Genitope (GTOP) Receives Acceleration Notice From GE Capital (GE)

April 18, 2008 1:25 PM EDT

In Today's 8-K Filing From Genitope (Nasdaq: GTOP): On April 14, 2008, Genitope Corporation received a notice of acceleration and demand for payment pursuant to that certain Master Security Agreement, dated as of October 23, 2006, between General Electric Capital Corporation (NYSE: GE) and the Company, and those certain promissory notes and security deposit pledge agreements related thereto. The Notice advised the Company that it was in default of its obligations to make installment payments due under the promissory notes on April 1, 2008 and declared the acceleration of all indebtedness of the Company to GECC under the Loan Agreements. The Notice stated that the aggregate amount due and payable under the Loan Agreements as of April 14, 2008 was $3,828,209.98. This amount included principal and interest through April 14, 2008, as well as a prepayment premium in accordance with the terms of the Loan Agreements. The amount due increases by interest accrual of $1,023.44 per day. The Notice further provided that GECC has incurred costs and expenses in connection with its rights under the Loan Agreement, and expects to incur additional expenses, for which the Company may be responsible. GECC notified the Company in the Notice that it intends to proceed with the exercise of its legal rights and remedies if payment is not made in full as of the date of the Notice, April 14, 2008. As of the date hereof, the Company has not paid any amounts accelerated under the Loan Agreements and is currently is discussions with GECC regarding payment of amounts due. If the Company is unable to pay, or negotiate a payment settlement with, GECC, GECC may fully exercise its rights and remedies under the Loan Agreements which may include, but are not limited to, application of security deposits held by GECC against the obligations of the Company, demand for turnover of equipment, foreclosure of GECC’s liens and security interests and the commencement of legal proceedings, any of which would adversely affect the Company’s financial condition, operating results and business.

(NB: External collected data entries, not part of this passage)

-- ==== Sys2Proof/Certificates/Slice0/Obligations.lean ====
section
/-! DEFINITION. The statements for the provers. A docstring names the rule of spec/ a statement formalises; where the rule is
marked there as the spec's own decision or inference, the docstring names that mark. -/

open Sys2Proof Sys2Proof.Machine

/-! ## The Packet Encoder -/

/-- R90: a register command shows the frame of `encodeReg` at the encoder's output and changes nothing else, for every mask
and value, and for every address the policy accepts. `FrameOfOperands` says every byte of that frame. -/
def Obligations.RegisterCommandsBuildTheirFrame : Prop :=
  ∀ (s : State) (a : Addr) (m v : Byte),
    (s.cfg.addrPolicy = .formula ∨ (0x0400 ≤ a.toNat ∧ a.toNat ≤ 0x05FF)) →
    exec (.wrreg a (.byte m) v) s = .next { s with encOut := .frame (encodeReg a m v false) } ∧
    exec (.rdreg a (.byte m) v) s = .next { s with encOut := .frame (encodeReg a m v true) } ∧
    FrameOfOperands false a m v (encodeReg a m v false) ∧
    FrameOfOperands true a m v (encodeReg a m v true)

/-- R96 (the spec's decision D14): under the policy `refuse` an address outside 0x0400 to 0x05FF gives no frame and the
report `AddressRange`; the machine goes on (that it does is the model's reading, notes/assumptions/9.md). -/
def Obligations.RefusingPolicyReportsAddressRange : Prop :=
  ∀ (s : State) (a : Addr) (m v : Byte),
    s.cfg.addrPolicy = .refuse → (a.toNat < 0x0400 ∨ 0x05FF < a.toNat) →
    exec (.wrreg a (.byte m) v) s = .next { s with encOut := .refused .addressRange } ∧
    exec (.rdreg a (.byte m) v) s = .next { s with encOut := .refused .addressRange }

/-- R91, R93, R98 (decisions D15, D24; notes/assumptions/9.md, 10.md, 14.md): a register command whose mask is text is the
command of the mask the text spells, in both written forms; any other text is reported as `FormatError` and reaches the encoder
not at all, whatever the address and the policy (that the text is judged before the address is the model's reading,
notes/assumptions/10.md). -/
def Obligations.RegisterCommandsTakeTextMasks : Prop :=
  ∀ (s : State) (a : Addr) (text : List Char) (v : Byte),
    (∀ m spaced, text = patternText spaced m →
      exec (.wrreg a (.pattern text) v) s = exec (.wrreg a (.byte m) v) { s with textOut := .mask m } ∧
      exec (.rdreg a (.pattern text) v) s = exec (.rdreg a (.byte m) v) { s with textOut := .mask m }) ∧
    ((∀ m spaced, text ≠ patternText spaced m) →
      exec (.wrreg a (.pattern text) v) s = .next { s with textOut := .formatError } ∧
      exec (.rdreg a (.pattern text) v) s = .next { s with textOut := .formatError })

/-- R63 (with the fields of R66 and R69): bit 7 of mask, low address byte, value, checksum and status goes to its place in
the header byte, the 7 low bits stay in the field's own byte. -/
def Obligations.MsbRelocationOfFiveFields : Prop :=
  ∀ (a : Addr) (m v : Byte) (isRead : Bool),
    let f := encodeReg a m v isRead
    let cs := f.adh + f.adl + f.dat
    (f.msk = m &&& 0x7F ∧ f.hbr.getLsbD 4 = m.getLsbD 7) ∧
    (f.adl = a.setWidth 8 &&& 0x7F ∧ f.hbr.getLsbD 3 = a.getLsbD 7) ∧
    (f.dat = v &&& 0x7F ∧ f.hbr.getLsbD 2 = v.getLsbD 7) ∧
    (f.csm = cs &&& 0x7F ∧ f.hbr.getLsbD 1 = cs.getLsbD 7) ∧
    (f.sta = 0xAA &&& 0x7F ∧ f.hbr.getLsbD 0 = (0xAA#8).getLsbD 7)

/-- R64: the page byte is 0 below 0x0500 and 1 from there on, as unsigned 16-bit numbers; in 0x0400 to 0x05FF it is 0 exactly
below 0x0500; its bit 7 is always 0, and it contributes nothing to the header byte but through the checksum (bit 1). -/
def Obligations.PageByteIsAnUnsignedComparison : Prop :=
  ∀ (a : Addr) (m v : Byte) (isRead : Bool),
    let f := encodeReg a m v isRead
    f.adh = (if a.toNat < 0x0500 then 0x00 else 0x01) ∧ f.adh.getLsbD 7 = false ∧
    (0x0400 ≤ a.toNat → a.toNat ≤ 0x05FF → (f.adh = 0x00 ↔ a.toNat < 0x0500)) ∧
    (∀ a' : Addr, a'.toNat % 256 = a.toNat % 256 → ∀ n, n ≠ 1 →
      (encodeReg a' m v isRead).hbr.getLsbD n = f.hbr.getLsbD n)

/-- R68: the checksum is the low byte of the sum of the page byte and the stripped address and value bytes; its low 7 bits
are `CSM`, its bit 7 is `HBR` bit 1; the mask and the read flag do not enter it. -/
def Obligations.ChecksumSumsTheStrippedBytes : Prop :=
  ∀ (a : Addr) (m v : Byte) (isRead : Bool),
    let f := encodeReg a m v isRead
    let full := (f.adh.toNat + (a.toNat % 128) + (v.toNat % 128)) % 256
    f.csm.toNat = full % 128 ∧ (f.hbr.getLsbD 1 = true ↔ 128 ≤ full) ∧
    ∀ (m' : Byte) (isRead' : Bool),
      (encodeReg a m' v isRead').csm = f.csm ∧ (encodeReg a m' v isRead').hbr.getLsbD 1 = f.hbr.getLsbD 1

/-- R95 item 3 (marked as derived there; conflict C2): restoring the relocated bits does not change the seven low bits of the
sum, and it changes the eighth exactly when one and only one of `address[7]`, `value[7]` is 1. R94 (derived): the sum of the
stripped bytes never exceeds 0xFF. -/
def Obligations.RestoredChecksumDiffersInItsTopBit : Prop :=
  ∀ (a : Addr) (m v : Byte) (isRead : Bool),
    let f := encodeReg a m v isRead
    let restored := f.adh + restore7 f.adl (f.hbr.getLsbD 3) + restore7 f.dat (f.hbr.getLsbD 2)
    f.adh.toNat + f.adl.toNat + f.dat.toNat ≤ 0xFF ∧
    f.csm = (f.adh + f.adl + f.dat) &&& 0x7F ∧ f.csm = restored &&& 0x7F ∧
    (f.hbr.getLsbD 1 ≠ restored.getLsbD 7 ↔ a.getLsbD 7 ≠ v.getLsbD 7)

/-- R62 (bit 5 is the spec's decision D18): all eight bits of the header byte, from 7 to 0, and its possible values: the odd
numbers 0x01 to 0x1F for a write and 0x41 to 0x5F for a read. -/
def Obligations.HeaderByteHasNoOtherValue : Prop :=
  ∀ (a : Addr) (m v : Byte) (isRead : Bool),
    let f := encodeReg a m v isRead
    f.hbr.getLsbD 7 = false ∧ f.hbr.getLsbD 6 = isRead ∧ f.hbr.getLsbD 5 = false ∧
    f.hbr.getLsbD 4 = m.getLsbD 7 ∧ f.hbr.getLsbD 3 = a.getLsbD 7 ∧ f.hbr.getLsbD 2 = v.getLsbD 7 ∧
    f.hbr.getLsbD 1 = (f.adh + f.adl + f.dat).getLsbD 7 ∧ f.hbr.getLsbD 0 = true ∧ f.hbr.toNat % 2 = 1 ∧
    (isRead = false → 0x01 ≤ f.hbr.toNat ∧ f.hbr.toNat ≤ 0x1F) ∧
    (isRead = true → 0x41 ≤ f.hbr.toNat ∧ f.hbr.toNat ≤ 0x5F)

/-- R65, R96 (decision D14): bits 15:8 of the address reach the frame only through the page comparison, so an address gives
the frame of its alias in 0x0400 to 0x05FF, and no two addresses of that range share a frame. -/
def Obligations.OutOfRangeAddressesAlias : Prop :=
  (∀ (a : Addr) (m v : Byte) (isRead : Bool),
    encodeReg a m v isRead = encodeReg (aliasAddress a) m v isRead ∧
    0x0400 ≤ (aliasAddress a).toNat ∧ (aliasAddress a).toNat ≤ 0x05FF ∧
    (0x0400 ≤ a.toNat → a.toNat ≤ 0x05FF → aliasAddress a = a)) ∧
  (∀ (a a' : Addr) (m v m' v' : Byte) (isRead isRead' : Bool),
    0x0400 ≤ a.toNat → a.toNat ≤ 0x05FF → 0x0400 ≤ a'.toNat → a'.toNat ≤ 0x05FF →
    encodeReg a m v isRead = encodeReg a' m' v' isRead' → a = a' ∧ m = m' ∧ v = v' ∧ isRead = isRead')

...The Company has provided notices under the WARN Act to all but 21 of its employees, including all of its executive officers other than Dan W. Denney, Jr., its Chief Executive Officer, that it plans to conduct a “mass layoff” at its facility in Fremont, and the employment of all of these employees is expected to terminate by May 30, 2008. As a result of this reduction in force, the Company expects that approximately 20 employees will remain as employees of the Company as of the end of May 2008, and that these employees will primarily be those involved in the development of its monoclonal antibody panel. Through April and May 2008, the Company intends to continue to meet its payroll obligations to the employees to whom it has delivered notices under the WARN Act to the extent required under the WARN Act and to satisfy its other obligations to employees as would be required in the ordinary course of business...

...At the present time, the Company’s strategy for the benefit of its creditors and stockholders is to take steps to preserve and support the future value, if any, of MyVax personalized immunotherapy (formerly its lead product candidate), to seek funding for its monoclonal antibody program, to conserve its current cash to the extent reasonably practicable and to generate cash, including potentially through the sale of assets. The Company is evaluating its alternatives with respect to the sale of equipment and other non-critical assets. In addition, the Company is pursuing strategic alternatives for the Company and its monoclonal antibody and MyVax programs, including potentially through a spin-off or sale to a separately funded entity or entities. Stockholders should recognize that, to satisfy its liabilities, including in particular those under its lease agreements, fund the development of its monoclonal antibody program and preserve the value of the MyVax program, the Company may pursue strategic alternatives that result in the stockholders of Genitope having little or no continuing interest in the monoclonal antibody or MyVax programs or other assets of Genitope as stockholders or otherwise.